[Collected data]
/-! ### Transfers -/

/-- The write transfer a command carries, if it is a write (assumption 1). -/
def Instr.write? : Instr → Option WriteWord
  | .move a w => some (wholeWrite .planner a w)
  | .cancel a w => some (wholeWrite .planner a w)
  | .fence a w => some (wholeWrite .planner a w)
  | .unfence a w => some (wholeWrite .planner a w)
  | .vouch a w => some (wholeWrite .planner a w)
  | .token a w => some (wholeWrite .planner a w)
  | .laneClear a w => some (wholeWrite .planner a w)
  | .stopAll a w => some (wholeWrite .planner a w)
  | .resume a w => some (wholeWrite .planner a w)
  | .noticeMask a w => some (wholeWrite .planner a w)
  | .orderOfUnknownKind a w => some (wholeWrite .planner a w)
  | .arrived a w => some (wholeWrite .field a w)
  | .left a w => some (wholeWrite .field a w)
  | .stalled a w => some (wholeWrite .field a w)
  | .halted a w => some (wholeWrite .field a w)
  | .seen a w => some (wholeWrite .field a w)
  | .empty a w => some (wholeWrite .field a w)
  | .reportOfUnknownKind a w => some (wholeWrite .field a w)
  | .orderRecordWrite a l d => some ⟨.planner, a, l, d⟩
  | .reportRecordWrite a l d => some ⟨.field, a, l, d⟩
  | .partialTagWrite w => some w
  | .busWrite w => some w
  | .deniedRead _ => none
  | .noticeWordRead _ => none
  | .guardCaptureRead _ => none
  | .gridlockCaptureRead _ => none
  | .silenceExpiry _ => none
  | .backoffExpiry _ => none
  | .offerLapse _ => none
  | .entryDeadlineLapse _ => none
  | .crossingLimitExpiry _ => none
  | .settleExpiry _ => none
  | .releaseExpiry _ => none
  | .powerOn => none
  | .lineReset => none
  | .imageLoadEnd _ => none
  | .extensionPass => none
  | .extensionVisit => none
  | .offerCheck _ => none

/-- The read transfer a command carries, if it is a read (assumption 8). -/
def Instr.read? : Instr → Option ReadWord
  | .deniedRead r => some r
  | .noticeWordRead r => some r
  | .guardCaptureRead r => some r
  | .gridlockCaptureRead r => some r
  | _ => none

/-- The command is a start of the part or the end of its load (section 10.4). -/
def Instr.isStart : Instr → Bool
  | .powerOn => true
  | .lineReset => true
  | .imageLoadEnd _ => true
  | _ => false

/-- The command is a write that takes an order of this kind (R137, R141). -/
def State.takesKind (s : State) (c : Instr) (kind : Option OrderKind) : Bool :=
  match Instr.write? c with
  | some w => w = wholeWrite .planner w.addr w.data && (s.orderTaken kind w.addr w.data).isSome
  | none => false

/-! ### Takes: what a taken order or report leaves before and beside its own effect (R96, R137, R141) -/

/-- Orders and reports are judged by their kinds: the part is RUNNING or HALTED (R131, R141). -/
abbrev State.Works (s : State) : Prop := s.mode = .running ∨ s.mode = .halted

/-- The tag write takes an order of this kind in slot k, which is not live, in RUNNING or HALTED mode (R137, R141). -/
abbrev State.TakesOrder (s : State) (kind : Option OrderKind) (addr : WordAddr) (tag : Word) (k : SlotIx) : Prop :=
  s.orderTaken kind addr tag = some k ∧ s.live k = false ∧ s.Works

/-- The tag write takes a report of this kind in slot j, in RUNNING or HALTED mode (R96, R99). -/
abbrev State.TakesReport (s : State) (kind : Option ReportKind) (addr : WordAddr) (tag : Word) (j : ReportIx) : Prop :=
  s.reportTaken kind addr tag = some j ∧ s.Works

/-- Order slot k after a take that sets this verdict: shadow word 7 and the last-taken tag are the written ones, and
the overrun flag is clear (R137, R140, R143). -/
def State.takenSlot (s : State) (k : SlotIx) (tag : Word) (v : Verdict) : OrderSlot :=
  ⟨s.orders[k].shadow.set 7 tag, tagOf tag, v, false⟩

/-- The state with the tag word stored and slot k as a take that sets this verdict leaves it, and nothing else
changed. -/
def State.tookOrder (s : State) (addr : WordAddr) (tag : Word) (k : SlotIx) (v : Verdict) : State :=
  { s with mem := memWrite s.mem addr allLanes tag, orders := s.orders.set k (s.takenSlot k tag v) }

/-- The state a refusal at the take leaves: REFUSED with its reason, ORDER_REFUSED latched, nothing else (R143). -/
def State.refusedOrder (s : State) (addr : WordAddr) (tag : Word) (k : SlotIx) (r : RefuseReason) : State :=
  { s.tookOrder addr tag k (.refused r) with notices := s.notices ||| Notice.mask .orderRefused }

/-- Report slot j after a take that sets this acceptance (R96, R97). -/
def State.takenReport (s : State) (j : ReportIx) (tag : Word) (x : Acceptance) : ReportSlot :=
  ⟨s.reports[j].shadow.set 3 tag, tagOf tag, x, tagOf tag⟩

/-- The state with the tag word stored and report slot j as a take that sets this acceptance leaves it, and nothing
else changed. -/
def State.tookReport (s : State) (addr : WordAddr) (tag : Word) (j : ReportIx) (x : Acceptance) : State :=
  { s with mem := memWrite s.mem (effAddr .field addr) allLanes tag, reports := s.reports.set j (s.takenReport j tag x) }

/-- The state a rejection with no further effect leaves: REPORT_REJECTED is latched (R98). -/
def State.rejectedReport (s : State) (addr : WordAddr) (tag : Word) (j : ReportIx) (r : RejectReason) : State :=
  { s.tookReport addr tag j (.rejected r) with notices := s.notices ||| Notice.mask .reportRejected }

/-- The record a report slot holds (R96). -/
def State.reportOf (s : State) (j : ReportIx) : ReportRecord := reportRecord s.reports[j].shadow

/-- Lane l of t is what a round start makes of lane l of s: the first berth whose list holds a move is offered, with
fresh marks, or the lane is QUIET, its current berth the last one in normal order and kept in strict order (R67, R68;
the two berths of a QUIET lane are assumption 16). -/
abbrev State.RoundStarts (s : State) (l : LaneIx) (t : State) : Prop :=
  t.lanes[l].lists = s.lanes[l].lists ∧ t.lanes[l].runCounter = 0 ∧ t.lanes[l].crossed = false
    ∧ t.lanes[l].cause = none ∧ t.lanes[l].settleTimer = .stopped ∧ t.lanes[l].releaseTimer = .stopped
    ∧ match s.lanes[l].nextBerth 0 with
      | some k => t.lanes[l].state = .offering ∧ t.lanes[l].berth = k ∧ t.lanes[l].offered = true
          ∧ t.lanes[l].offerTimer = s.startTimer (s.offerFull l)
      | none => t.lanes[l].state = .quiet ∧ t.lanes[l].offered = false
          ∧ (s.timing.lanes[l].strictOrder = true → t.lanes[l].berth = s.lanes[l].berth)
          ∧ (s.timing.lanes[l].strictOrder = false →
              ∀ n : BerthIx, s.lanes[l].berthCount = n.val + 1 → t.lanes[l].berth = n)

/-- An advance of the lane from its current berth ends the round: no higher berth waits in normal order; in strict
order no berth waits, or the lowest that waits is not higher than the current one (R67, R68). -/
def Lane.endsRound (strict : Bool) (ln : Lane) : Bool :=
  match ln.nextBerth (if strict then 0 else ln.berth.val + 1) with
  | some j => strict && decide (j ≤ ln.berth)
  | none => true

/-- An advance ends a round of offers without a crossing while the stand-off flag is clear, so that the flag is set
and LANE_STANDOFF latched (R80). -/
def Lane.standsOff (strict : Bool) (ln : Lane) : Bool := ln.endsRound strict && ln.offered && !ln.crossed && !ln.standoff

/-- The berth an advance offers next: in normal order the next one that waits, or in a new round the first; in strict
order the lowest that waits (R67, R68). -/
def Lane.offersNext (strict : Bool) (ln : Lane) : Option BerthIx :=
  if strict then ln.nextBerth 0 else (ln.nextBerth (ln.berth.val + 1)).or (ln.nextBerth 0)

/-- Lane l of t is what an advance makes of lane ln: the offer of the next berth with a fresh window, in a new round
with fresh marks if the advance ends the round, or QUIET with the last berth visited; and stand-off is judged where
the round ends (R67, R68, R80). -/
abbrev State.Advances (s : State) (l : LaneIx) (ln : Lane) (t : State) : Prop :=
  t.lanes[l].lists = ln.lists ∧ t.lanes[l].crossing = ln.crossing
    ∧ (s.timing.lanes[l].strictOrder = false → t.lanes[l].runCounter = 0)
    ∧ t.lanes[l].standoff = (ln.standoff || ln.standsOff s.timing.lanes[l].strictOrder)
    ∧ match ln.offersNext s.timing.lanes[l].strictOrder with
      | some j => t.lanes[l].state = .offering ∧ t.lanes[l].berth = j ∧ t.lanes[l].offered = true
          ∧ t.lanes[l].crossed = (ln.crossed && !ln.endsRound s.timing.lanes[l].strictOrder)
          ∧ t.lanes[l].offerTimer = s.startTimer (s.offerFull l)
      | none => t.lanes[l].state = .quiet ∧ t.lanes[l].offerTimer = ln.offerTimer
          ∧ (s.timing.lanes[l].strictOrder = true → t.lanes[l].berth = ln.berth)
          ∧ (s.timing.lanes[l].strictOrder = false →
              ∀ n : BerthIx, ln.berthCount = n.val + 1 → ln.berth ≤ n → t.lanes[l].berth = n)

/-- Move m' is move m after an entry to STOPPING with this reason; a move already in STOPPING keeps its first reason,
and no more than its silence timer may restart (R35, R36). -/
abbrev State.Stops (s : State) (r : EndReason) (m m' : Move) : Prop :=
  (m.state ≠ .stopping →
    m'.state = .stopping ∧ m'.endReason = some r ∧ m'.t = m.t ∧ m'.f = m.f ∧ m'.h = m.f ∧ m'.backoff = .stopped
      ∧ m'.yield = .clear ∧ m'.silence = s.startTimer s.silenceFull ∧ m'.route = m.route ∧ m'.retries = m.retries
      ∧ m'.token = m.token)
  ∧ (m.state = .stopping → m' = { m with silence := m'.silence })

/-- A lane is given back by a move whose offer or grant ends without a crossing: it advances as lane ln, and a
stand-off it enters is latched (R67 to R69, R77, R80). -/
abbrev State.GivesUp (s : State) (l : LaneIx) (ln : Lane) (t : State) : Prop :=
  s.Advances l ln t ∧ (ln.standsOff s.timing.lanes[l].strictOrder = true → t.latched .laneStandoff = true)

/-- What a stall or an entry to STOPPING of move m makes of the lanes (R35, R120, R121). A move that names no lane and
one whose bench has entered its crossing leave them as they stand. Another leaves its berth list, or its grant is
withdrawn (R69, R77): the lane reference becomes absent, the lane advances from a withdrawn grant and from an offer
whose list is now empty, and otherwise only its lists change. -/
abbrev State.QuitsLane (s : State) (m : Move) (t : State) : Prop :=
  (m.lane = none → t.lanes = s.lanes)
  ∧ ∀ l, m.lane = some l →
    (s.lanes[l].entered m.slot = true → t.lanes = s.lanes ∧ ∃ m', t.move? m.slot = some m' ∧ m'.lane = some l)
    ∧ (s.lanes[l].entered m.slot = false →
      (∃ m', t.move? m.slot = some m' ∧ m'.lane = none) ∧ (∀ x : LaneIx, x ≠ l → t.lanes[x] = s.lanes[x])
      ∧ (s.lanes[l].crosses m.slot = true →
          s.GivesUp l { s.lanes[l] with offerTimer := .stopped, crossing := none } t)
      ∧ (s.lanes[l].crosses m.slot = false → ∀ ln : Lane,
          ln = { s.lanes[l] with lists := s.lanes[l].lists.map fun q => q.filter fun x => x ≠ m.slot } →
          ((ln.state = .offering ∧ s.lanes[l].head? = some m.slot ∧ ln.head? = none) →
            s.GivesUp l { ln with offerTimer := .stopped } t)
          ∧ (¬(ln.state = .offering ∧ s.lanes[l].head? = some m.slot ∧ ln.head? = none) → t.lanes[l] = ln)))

• [What you will do]:
All that is wanted is a faithful reproduction of the line above with "the round ends (R67, R68, R80). -/", the line with "n → t.lanes[l].berth = n)", and every line in between.

• [Result of this task]:
the round ends (R67, R68, R80). -/
abbrev State.Advances (s : State) (l : LaneIx) (ln : Lane) (t : State) : Prop :=
  t.lanes[l].lists = ln.lists ∧ t.lanes[l].crossing = ln.crossing
    ∧ (s.timing.lanes[l].strictOrder = false → t.lanes[l].runCounter = 0)
    ∧ t.lanes[l].standoff = (ln.standoff || ln.standsOff s.timing.lanes[l].strictOrder)
    ∧ match ln.offersNext s.timing.lanes[l].strictOrder with
      | some j => t.lanes[l].state = .offering ∧ t.lanes[l].berth = j ∧ t.lanes[l].offered = true
          ∧ t.lanes[l].crossed = (ln.crossed && !ln.endsRound s.timing.lanes[l].strictOrder)
          ∧ t.lanes[l].offerTimer = s.startTimer (s.offerFull l)
      | none => t.lanes[l].state = .quiet ∧ t.lanes[l].offerTimer = ln.offerTimer
          ∧ (s.timing.lanes[l].strictOrder = true → t.lanes[l].berth = ln.berth)
          ∧ (s.timing.lanes[l].strictOrder = false →
              ∀ n : BerthIx, ln.berthCount = n.val + 1 → ln.berth ≤ n → t.lanes[l].berth = n)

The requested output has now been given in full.